By developing a higher resolution model we hope to provide actionable information not just to public officials but to restaurants themselves. In addition to being generally interested in customers' health, restaurants are fined $500 for each critical and $250 for each serious violation found,and so are highly motivated to maintain health codes.
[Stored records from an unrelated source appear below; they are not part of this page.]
-- ==== Sys2Proof/Certificates/Slice0/Obligations.lean ====
section
/-! DEFINITION.  The statements for the provers: what the block's commands and steps do, by the rules of the spec. -/

open Sys2Proof Sys2Proof.Machine

/-- (R45, R51, R384) For every state: when a command c stands at the front of the queue, step is exec of c on the
    state with the queue's rest, and that answers a next state whose queue is the rest; so no command stops the
    block. On an empty queue a device that is dark stays as it is; otherwise Hearth firmware runs on and the copy
    engine moves one burst; with firmware running and no burst ready the state stays. What an empty queue does is
    the model's own choice (assumption log 1). -/
def Obligations.AStepRunsTheFrontCommand : Prop :=
  ∀ s : State,
    (∀ c rest, s.pending = c :: rest → step s = exec c { s with pending := rest } ∧
      ∃ t, exec c { s with pending := rest } = .next t ∧ t.pending = rest) ∧
    (s.pending = [] → s.dev.dark = true → step s = .next s) ∧
    (s.pending = [] → s.dev.dark = false →
      step s = .next { s with dev := Dev.engine Dev.dmaBurst s.dev.fwResume }) ∧
    (s.pending = [] → s.dev.hearth.stopped = false → s.dev.dmaNext = none → step s = .next s)

/-- (R81, R124, R147) For every state whose tables (registers, proof bank, active bank, DRAM, host memory,
    surfaces, fences) are in canonical form and whose queued commands are well formed, every step that answers a
    next state answers one of the same kind: addresses strictly rise, no entry equals what an unlisted key reads
    as, so equal contents are equal data. -/
def Obligations.EveryStepKeepsTheTablesCanonical : Prop :=
  ∀ s t : State, s.dev.canon = true ∧ s.queueOk = true → step s = .next t → t.dev.canon = true ∧ t.queueOk = true

/-- (R14, R81) The invariant of EveryStepKeepsTheTablesCanonical holds of State.reset. -/
def Obligations.ResetTablesAreCanonical : Prop := State.reset.dev.canon = true ∧ State.reset.queueOk = true

/-- (R74, R121, R193, R257, R288, R303, R325, R326, R377, R460, R495, R519) After a cold power-on the reset cause,
    genlock filter, line-store pool, memory-fetch, wake, Leaven, self-test, ICP attention, Scraper queue, crust and
    per-pipe registers hold the Reset values of their register tables; the raster fields hold them in the proof
    bank and in the active bank; the device is neither in Starter mode nor in HOLD nor in DEEP, and no command
    waits. -/
def Obligations.ResetLeavesTheStatedValues : Prop :=
  let d := State.reset.dev
  d.rg F.SYS_RESET_CAUSE_COLD = 1 ∧
  d.rg F.SYS_REF_CTRL_FILTER = 3 ∧ d.rg F.LINESTORE_POOL_FREE = 1024 ∧ d.rg F.FETCH_EFF_EFF = 7200 ∧
  d.rg F.FETCH_EFF_CEILING = 7200 ∧ d.rg F.FETCH_DRAM_RATE = 2 ∧ d.rg F.FETCH_DRAM_PAIRS_OK = 0xFF ∧
  d.rg F.FETCH_DERATE_TRAIN_MS = 1000 ∧ d.rg F.FETCH_SLACK_WEIGHTS_PCIE = 8 ∧ d.rg F.FETCH_SLACK_WEIGHTS_CRUST = 4 ∧
  d.rg F.FETCH_SLACK_WEIGHTS_SCRAPER = 2 ∧ d.rg F.FETCH_SLACK_WEIGHTS_DMA = 2 ∧
  d.rg F.FETCH_SLACK_WEIGHTS_HEARTH = 1 ∧ d.rg F.FETCH_SLACK_GUARD_NS = 1000 ∧ d.rg F.FETCH_ECC_CFG_STORM = 64 ∧
  d.rg F.POWER_WAKE_WAKE_N = 1 ∧ d.rg F.POWER_WAKE_PERST = 1 ∧ d.rg F.LEAVEN_STATUS_MIN_TO_RUN = 360 ∧
  d.rg F.SECURE_ST_BUDGET_SERIAL = 3 ∧ d.rg F.SECURE_ST_BUDGET_AGEING = 3 ∧ d.rg F.ICP_ATTENTION_ATTENTION = 1 ∧
  (∀ n ∈ [0, 1, 2, 3], d.rg (F.SQ_STATUS_IDLE.i n) = 1 ∧ d.rg (F.SQ_CTRL_STOP_ON_ERR.i n) = 1) ∧
  (∀ p ∈ [0, 1, 2, 3], d.rg (F.PIPE_FLIP_CTRL_TIMEOUT_FRAMES.i p) = 8 ∧ d.rg (F.PIPE_TG_STATUS_CAP_MPIX.i p) = 2400 ∧
    d.rg (F.CRUST_PIPE_CFG_ENTRY.i p) = 4 ∧ d.rg (F.CRUST_PIPE_CFG_SLOW.i p) = 16 ∧
    ∀ v ∈ [d.pfV, d.acV], v.g (F.PIPE_TG_CTRL_EN.i p) = 0 ∧ v.g (F.PIPE_TG_CTRL_PORT_SEL.i p) = 7 ∧
      v.g (F.PIPE_HTIMING_A_HACTIVE.i p) = 1920 ∧ v.g (F.PIPE_HTIMING_A_HFP.i p) = 88 ∧
      v.g (F.PIPE_HTIMING_B_HSYNC.i p) = 44 ∧ v.g (F.PIPE_HTIMING_B_HBP.i p) = 148 ∧
      v.g (F.PIPE_VTIMING_A_VACTIVE.i p) = 1080 ∧ v.g (F.PIPE_VTIMING_A_VFP.i p) = 4 ∧
      v.g (F.PIPE_VTIMING_B_VSYNC.i p) = 5 ∧ v.g (F.PIPE_VTIMING_B_VBP.i p) = 36 ∧
      v.g (F.PIPE_PCLK_KHZ.i p) = 148500) ∧
  d.starter = false ∧ d.deep = false ∧ d.inHold = false ∧ State.reset.pending = []

/-- (R486, R487, R489, R515) Every command that needs the main supply completes and changes nothing while the
    device is in DEEP or in structural scan; in structural scan only a cold power-on (the supply of the always-on
    island included) changes the device; so a command that changes a dark device is a wake source, a pin or supply
    event of the always-on island, or a cold power-on. -/
def Obligations.DeepAndScanLeaveOnlyTheirOwnCommands : Prop :=
  ∀ (c : Instr) (s : State),
    (s.dev.deep = true → c.reach = .awake → Gives c s s.dev) ∧
    (s.dev.power.scan = true → c.reach ≠ .always → Gives c s s.dev) ∧
    (s.dev.dark = true → ∀ t, exec c s = .next t → t.dev ≠ s.dev → c.reach ≠ .awake)

/-- (R81, R124, R147, R204, R423) For every state and each of the 113 commands that `Instr.sparesDram` names
    (reads, queries, table, fence and layout staging rows, commit validation, line and port events, scrubs, loads
    of the on-die RAMs, sensor-independent Hearth rows): the command answers a next state with the same queue, and
    every DRAM address reads after it as it read before. -/
def Obligations.SparingCommandsLeaveDramAlone : Prop :=
  ∀ (c : Instr) (s : State), c.sparesDram = true → Completes c s (fun d => ∀ a, d.byteAt a = s.dev.byteAt a)

/-- (R22, R29, R30) A write of 5, 6 or 7 to SYS_TICK_CTRL.SRC sets BAD_SRC and changes nothing else; a write of 0
    to 4 changes the field alone; a write of CLR_COUNTS clears SKIPPED_COUNT and CARRY_COUNT and, as W1C, a BAD_SRC
    written with 1.  Answers a next state, as said, for: sysTickCtrlWrite, tickClrCounts. -/
def Obligations.TickRegisterWrites : Prop :=
  ∀ (rq : Rq) (data : Word) (s : State), s.dev.canon = true → s.dev.dark = false →
    (5 ≤ data.toNat % 8 → Gives (.sysTickCtrlWrite rq data) s (s.dev.up F.SYS_TICK_STATUS_BAD_SRC)) ∧
    (data.toNat % 8 < 5 → Completes (.sysTickCtrlWrite rq data) s (fun e =>
      e.unV F.SYS_TICK_CTRL_SRC.off = (s.dev.unV F.SYS_TICK_CTRL_SRC.off &&& ~~~7) ||| (data &&& 7) ∧
      s.dev.sameBut e [F.SYS_TICK_CTRL_SRC.off])) ∧
    (bit data.toNat 8 = true → Gives (.tickClrCounts rq data) s
      (((s.dev.ack F.SYS_TICK_STATUS_BAD_SRC.off 0x20 data).dn F.SYS_TICK_STATUS_SKIPPED_COUNT).dn F.SYS_TICK_CARRY_COUNT))

/-- (R49, R51, R52, R77, R78) A register write outside Starter mode's bar: with no byte enabled it does nothing; to
    an unmapped offset it sets UNMAPPED whatever its width; to a mapped offset, an aligned 8-bit or 16-bit write
    sets ACCESS_WIDTH and any other narrow write sets ACCESS_ALIGN. The access is counted and captured, and nothing
    else changes. A write of several doublewords to the register or the ring window is its first doubleword's write
    followed by the write of the rest at the next address, in a device that the first has not made dark. Accesses
    to an unmapped offset are tested before Starter mode only as assumption log 21 says.  Answers a next state, as
    said, for regWrite. -/
def Obligations.WritesOutsideTheRulesAreDiscarded : Prop :=
  ∀ (rq : Rq) (off : BitVec 26) (be : BitVec 4) (data : Word) (s : State),
    s.dev.dark = false → s.dev.starterBars rq (primOf off.toNat) = false →
    (be = 0 → Gives (.regWrite rq .reg off be ⟨data, []⟩) s s.dev) ∧
    (be ≠ 0 → mapped (primOf off.toNat) = false → Gives (.regWrite rq .reg off be ⟨data, []⟩) s
      (s.dev.accErr rq .unmapped true (firstByte off.toNat be.toNat))) ∧
    (mapped (primOf off.toNat) = true → be = 1 ∨ be = 2 ∨ be = 4 ∨ be = 8 ∨ be = 3 ∨ be = 12 →
      Gives (.regWrite rq .reg off be ⟨data, []⟩) s (s.dev.accErr rq .width true (firstByte off.toNat be.toNat))) ∧
    (mapped (primOf off.toNat) = true → be = 5 ∨ be = 6 ∨ be = 7 ∨ be = 9 ∨ be = 10 ∨ be = 11 ∨ be = 13 ∨ be = 14 →
      Gives (.regWrite rq .reg off be ⟨data, []⟩) s (s.dev.accErr rq .align true (firstByte off.toNat be.toNat))) ∧
    (∀ (win : Win) (x : BitVec 4 × Word) (more : List (BitVec 4 × Word)) (e : Dev), off.toNat + 4 < 2 ^ 26 → e.dark = false →
      Gives (.regWrite rq win off be ⟨data, []⟩) s e →
      exec (.regWrite rq win off be ⟨data, x :: more⟩) s
        = exec (.regWrite rq win (off + 4) x.1 ⟨x.2, more⟩) { s with dev := e })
A real-time violation risk analysis could thus provide actionable info to restaurants on an ongoing basis, improving inspection outcomes and safeguarding public health.

[COULD PUT SOME OF THE COST ESTIMATE, AVERAGE INSPECTIONS AND FAILS WORK HERE]

## 2. Pre-processing and Data Structuring

While we may involve additional datasets as work progresses we decided to start by preparing those datasets that the Chicago team found to be significant, translating from R to Python and adapting to suit our purposes as needed. 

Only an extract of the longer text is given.